I implemented a system for classifying legal documents into constitutional categories using LegalBERT embeddings and a hybrid Tree-GRPO (Group Relative Policy Optimization) reinforcement learning framework. Inspired by “Tree Search for LLM Agent Reinforcement Learning” (Yuxiang Ji et al., 2025), I adapted hierarchical tree-style exploration for legal text classification.
Key aspects:
Domain-specific embeddings: LegalBERT captures nuanced legal language; embeddings are frozen for efficiency while providing high-quality semantic features.
Robust preprocessing: Long documents split into overlapping 256-word chunks (50-word overlap); embeddings precomputed in batches.
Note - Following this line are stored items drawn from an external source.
@[simp] theorem State.setLane_dev (n : Nat) (l : Lane) : (s.setLane n l).dev = s.dev := rfl
@[simp] theorem State.setLane_time (n : Nat) (l : Lane) : (s.setLane n l).time = s.time := rfl
@[simp] theorem State.setLane_bind (n : Nat) (l : Lane) : (s.setLane n l).bind = s.bind := rfl
@[simp] theorem State.setLane_regs (n : Nat) (l : Lane) : (s.setLane n l).regs = s.regs := rfl
@[simp] theorem State.setLane_shd (n : Nat) (l : Lane) : (s.setLane n l).shd = s.shd := rfl
@[simp] theorem State.setLane_waits (n : Nat) (l : Lane) : (s.setLane n l).waits = s.waits := rfl
@[simp] theorem State.setLane_poison (n : Nat) (l : Lane) : (s.setLane n l).poison = s.poison := rfl
@[simp] theorem State.setLane_badWords (n : Nat) (l : Lane) : (s.setLane n l).badWords = s.badWords := rfl
@[simp] theorem State.setLane_integrity (n : Nat) (l : Lane) : (s.setLane n l).integrity = s.integrity := rfl
@[simp] theorem State.setLane_swaps (n : Nat) (l : Lane) : (s.setLane n l).swaps = s.swaps := rfl
@[simp] theorem State.setLane_store (n : Nat) (l : Lane) : (s.setLane n l).store = s.store := rfl
@[simp] theorem State.setLane_commit (n : Nat) (l : Lane) : (s.setLane n l).commit = s.commit := rfl
@[simp] theorem State.setLane_lv (n : Nat) (l : Lane) : (s.setLane n l).lv = s.lv := rfl
@[simp] theorem State.setLane_slots (n : Nat) (l : Lane) : (s.setLane n l).slots = s.slots := rfl
@[simp] theorem State.setLane_recs (n : Nat) (l : Lane) : (s.setLane n l).recs = s.recs := rfl
@[simp] theorem State.setLane_tx (n : Nat) (l : Lane) : (s.setLane n l).tx = s.tx := rfl
@[simp] theorem State.setLane_seqs (n : Nat) (l : Lane) : (s.setLane n l).seqs = s.seqs := rfl
@[simp] theorem State.setLane_streams (n : Nat) (l : Lane) : (s.setLane n l).streams = s.streams := rfl
@[simp] theorem State.setLane_proofs (n : Nat) (l : Lane) : (s.setLane n l).proofs = s.proofs := rfl
@[simp] theorem State.setLane_units (n : Nat) (l : Lane) : (s.setLane n l).units = s.units := rfl
@[simp] theorem State.setLane_sheaves (n : Nat) (l : Lane) : (s.setLane n l).sheaves = s.sheaves := rfl
@[simp] theorem State.setLane_legs (n : Nat) (l : Lane) : (s.setLane n l).legs = s.legs := rfl
@[simp] theorem State.setLane_sup (n : Nat) (l : Lane) : (s.setLane n l).sup = s.sup := rfl
@[simp] theorem State.setLane_outs (n : Nat) (l : Lane) : (s.setLane n l).outs = s.outs := rfl
@[simp] theorem State.setLane_carriers (n : Nat) (l : Lane) : (s.setLane n l).carriers = s.carriers := rfl
@[simp] theorem State.setLane_groups (n : Nat) (l : Lane) : (s.setLane n l).groups = s.groups := rfl
@[simp] theorem State.setLane_pulses (n : Nat) (l : Lane) : (s.setLane n l).pulses = s.pulses := rfl
@[simp] theorem State.setLane_events (n : Nat) (l : Lane) : (s.setLane n l).events = s.events := rfl
@[simp] theorem State.setLane_writes (n : Nat) (l : Lane) : (s.setLane n l).writes = s.writes := rfl
@[simp] theorem State.setLane_fabricStopped (n : Nat) (l : Lane) : (s.setLane n l).fabricStopped = s.fabricStopped := rfl
@[simp] theorem State.setLane_trac (n : Nat) (l : Lane) : (s.setLane n l).trac = s.trac := rfl
@[simp] theorem State.setLane_auxI (n : Nat) (l : Lane) : (s.setLane n l).auxI = s.auxI := rfl
@[simp] theorem State.setLane_auxB (n : Nat) (l : Lane) : (s.setLane n l).auxB = s.auxB := rfl
@[simp] theorem State.setLane_syncIn (n : Nat) (l : Lane) : (s.setLane n l).syncIn = s.syncIn := rfl
@[simp] theorem State.setLane_shed (n : Nat) (l : Lane) : (s.setLane n l).shed = s.shed := rfl
@[simp] theorem State.setLane_charge (n : Nat) (l : Lane) : (s.setLane n l).charge = s.charge := rfl
@[simp] theorem State.setLane_hv (n : Nat) (l : Lane) : (s.setLane n l).hv = s.hv := rfl
@[simp] theorem State.setLane_acts (n : Nat) (l : Lane) : (s.setLane n l).acts = s.acts := rfl
@[simp] theorem State.setLane_therm (n : Nat) (l : Lane) : (s.setLane n l).therm = s.therm := rfl
@[simp] theorem State.setLane_net (n : Nat) (l : Lane) : (s.setLane n l).net = s.net := rfl
@[simp] theorem State.setLane_ports (n : Nat) (l : Lane) : (s.setLane n l).ports = s.ports := rfl
@[simp] theorem State.setLane_fasts (n : Nat) (l : Lane) : (s.setLane n l).fasts = s.fasts := rfl
@[simp] theorem State.setLane_slows (n : Nat) (l : Lane) : (s.setLane n l).slows = s.slows := rfl
@[simp] theorem State.setLane_cans (n : Nat) (l : Lane) : (s.setLane n l).cans = s.cans := rfl
@[simp] theorem State.setLane_timers (n : Nat) (l : Lane) : (s.setLane n l).timers = s.timers := rfl
@[simp] theorem State.setLane_pending (n : Nat) (l : Lane) : (s.setLane n l).pending = s.pending := rfl

@[simp] theorem State.setCarrier_dev (n : Nat) (c : Carrier) : (s.setCarrier n c).dev = s.dev := rfl
@[simp] theorem State.setCarrier_time (n : Nat) (c : Carrier) : (s.setCarrier n c).time = s.time := rfl
@[simp] theorem State.setCarrier_bind (n : Nat) (c : Carrier) : (s.setCarrier n c).bind = s.bind := rfl
@[simp] theorem State.setCarrier_regs (n : Nat) (c : Carrier) : (s.setCarrier n c).regs = s.regs := rfl
@[simp] theorem State.setCarrier_shd (n : Nat) (c : Carrier) : (s.setCarrier n c).shd = s.shd := rfl
@[simp] theorem State.setCarrier_waits (n : Nat) (c : Carrier) : (s.setCarrier n c).waits = s.waits := rfl
@[simp] theorem State.setCarrier_poison (n : Nat) (c : Carrier) : (s.setCarrier n c).poison = s.poison := rfl
@[simp] theorem State.setCarrier_badWords (n : Nat) (c : Carrier) : (s.setCarrier n c).badWords = s.badWords := rfl
@[simp] theorem State.setCarrier_integrity (n : Nat) (c : Carrier) : (s.setCarrier n c).integrity = s.integrity := rfl
@[simp] theorem State.setCarrier_swaps (n : Nat) (c : Carrier) : (s.setCarrier n c).swaps = s.swaps := rfl
@[simp] theorem State.setCarrier_store (n : Nat) (c : Carrier) : (s.setCarrier n c).store = s.store := rfl
@[simp] theorem State.setCarrier_commit (n : Nat) (c : Carrier) : (s.setCarrier n c).commit = s.commit := rfl
@[simp] theorem State.setCarrier_lv (n : Nat) (c : Carrier) : (s.setCarrier n c).lv = s.lv := rfl
@[simp] theorem State.setCarrier_slots (n : Nat) (c : Carrier) : (s.setCarrier n c).slots = s.slots := rfl
@[simp] theorem State.setCarrier_recs (n : Nat) (c : Carrier) : (s.setCarrier n c).recs = s.recs := rfl
@[simp] theorem State.setCarrier_tx (n : Nat) (c : Carrier) : (s.setCarrier n c).tx = s.tx := rfl
@[simp] theorem State.setCarrier_seqs (n : Nat) (c : Carrier) : (s.setCarrier n c).seqs = s.seqs := rfl
@[simp] theorem State.setCarrier_streams (n : Nat) (c : Carrier) : (s.setCarrier n c).streams = s.streams := rfl
@[simp] theorem State.setCarrier_proofs (n : Nat) (c : Carrier) : (s.setCarrier n c).proofs = s.proofs := rfl
@[simp] theorem State.setCarrier_units (n : Nat) (c : Carrier) : (s.setCarrier n c).units = s.units := rfl
@[simp] theorem State.setCarrier_sheaves (n : Nat) (c : Carrier) : (s.setCarrier n c).sheaves = s.sheaves := rfl
@[simp] theorem State.setCarrier_legs (n : Nat) (c : Carrier) : (s.setCarrier n c).legs = s.legs := rfl
@[simp] theorem State.setCarrier_sup (n : Nat) (c : Carrier) : (s.setCarrier n c).sup = s.sup := rfl
@[simp] theorem State.setCarrier_outs (n : Nat) (c : Carrier) : (s.setCarrier n c).outs = s.outs := rfl
@[simp] theorem State.setCarrier_lanes (n : Nat) (c : Carrier) : (s.setCarrier n c).lanes = s.lanes := rfl
@[simp] theorem State.setCarrier_groups (n : Nat) (c : Carrier) : (s.setCarrier n c).groups = s.groups := rfl
@[simp] theorem State.setCarrier_pulses (n : Nat) (c : Carrier) : (s.setCarrier n c).pulses = s.pulses := rfl
@[simp] theorem State.setCarrier_events (n : Nat) (c : Carrier) : (s.setCarrier n c).events = s.events := rfl
@[simp] theorem State.setCarrier_writes (n : Nat) (c : Carrier) : (s.setCarrier n c).writes = s.writes := rfl
@[simp] theorem State.setCarrier_fabricStopped (n : Nat) (c : Carrier) : (s.setCarrier n c).fabricStopped = s.fabricStopped := rfl
@[simp] theorem State.setCarrier_trac (n : Nat) (c : Carrier) : (s.setCarrier n c).trac = s.trac := rfl
@[simp] theorem State.setCarrier_auxI (n : Nat) (c : Carrier) : (s.setCarrier n c).auxI = s.auxI := rfl
@[simp] theorem State.setCarrier_auxB (n : Nat) (c : Carrier) : (s.setCarrier n c).auxB = s.auxB := rfl
@[simp] theorem State.setCarrier_syncIn (n : Nat) (c : Carrier) : (s.setCarrier n c).syncIn = s.syncIn := rfl
@[simp] theorem State.setCarrier_shed (n : Nat) (c : Carrier) : (s.setCarrier n c).shed = s.shed := rfl
@[simp] theorem State.setCarrier_charge (n : Nat) (c : Carrier) : (s.setCarrier n c).charge = s.charge := rfl
@[simp] theorem State.setCarrier_hv (n : Nat) (c : Carrier) : (s.setCarrier n c).hv = s.hv := rfl
@[simp] theorem State.setCarrier_acts (n : Nat) (c : Carrier) : (s.setCarrier n c).acts = s.acts := rfl
@[simp] theorem State.setCarrier_therm (n : Nat) (c : Carrier) : (s.setCarrier n c).therm = s.therm := rfl
@[simp] theorem State.setCarrier_net (n : Nat) (c : Carrier) : (s.setCarrier n c).net = s.net := rfl
@[simp] theorem State.setCarrier_ports (n : Nat) (c : Carrier) : (s.setCarrier n c).ports = s.ports := rfl
@[simp] theorem State.setCarrier_fasts (n : Nat) (c : Carrier) : (s.setCarrier n c).fasts = s.fasts := rfl
@[simp] theorem State.setCarrier_slows (n : Nat) (c : Carrier) : (s.setCarrier n c).slows = s.slows := rfl
@[simp] theorem State.setCarrier_cans (n : Nat) (c : Carrier) : (s.setCarrier n c).cans = s.cans := rfl
@[simp] theorem State.setCarrier_timers (n : Nat) (c : Carrier) : (s.setCarrier n c).timers = s.timers := rfl
@[simp] theorem State.setCarrier_pending (n : Nat) (c : Carrier) : (s.setCarrier n c).pending = s.pending := rfl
Centroid-based reward: Class centroids computed from training embeddings; rewards use cosine similarity between averaged chunk embeddings and predicted class centroid.
Hierarchical advantage aggregation:
Intra-document: Chunk embeddings averaged for document-level representation.
Inter-document: Advantages normalized using batch-level stats.
Combined: Weighted blend (90% intra, 10% inter).
Hybrid loss: Combines cross-entropy, PPO-style policy loss with ratio clipping, and entropy regularization—no separate value network.
Document-level prediction: Aggregates chunk-level probabilities for robust classification.
Takeaways:
Handles long, noisy legal texts efficiently without fine-tuning large models. Provides interpretable metrics and stability via hierarchical advantage normalization. Extends GRPO principles to hierarchical document structures, combining frozen embeddings with reinforcement learning for domain-specific classification.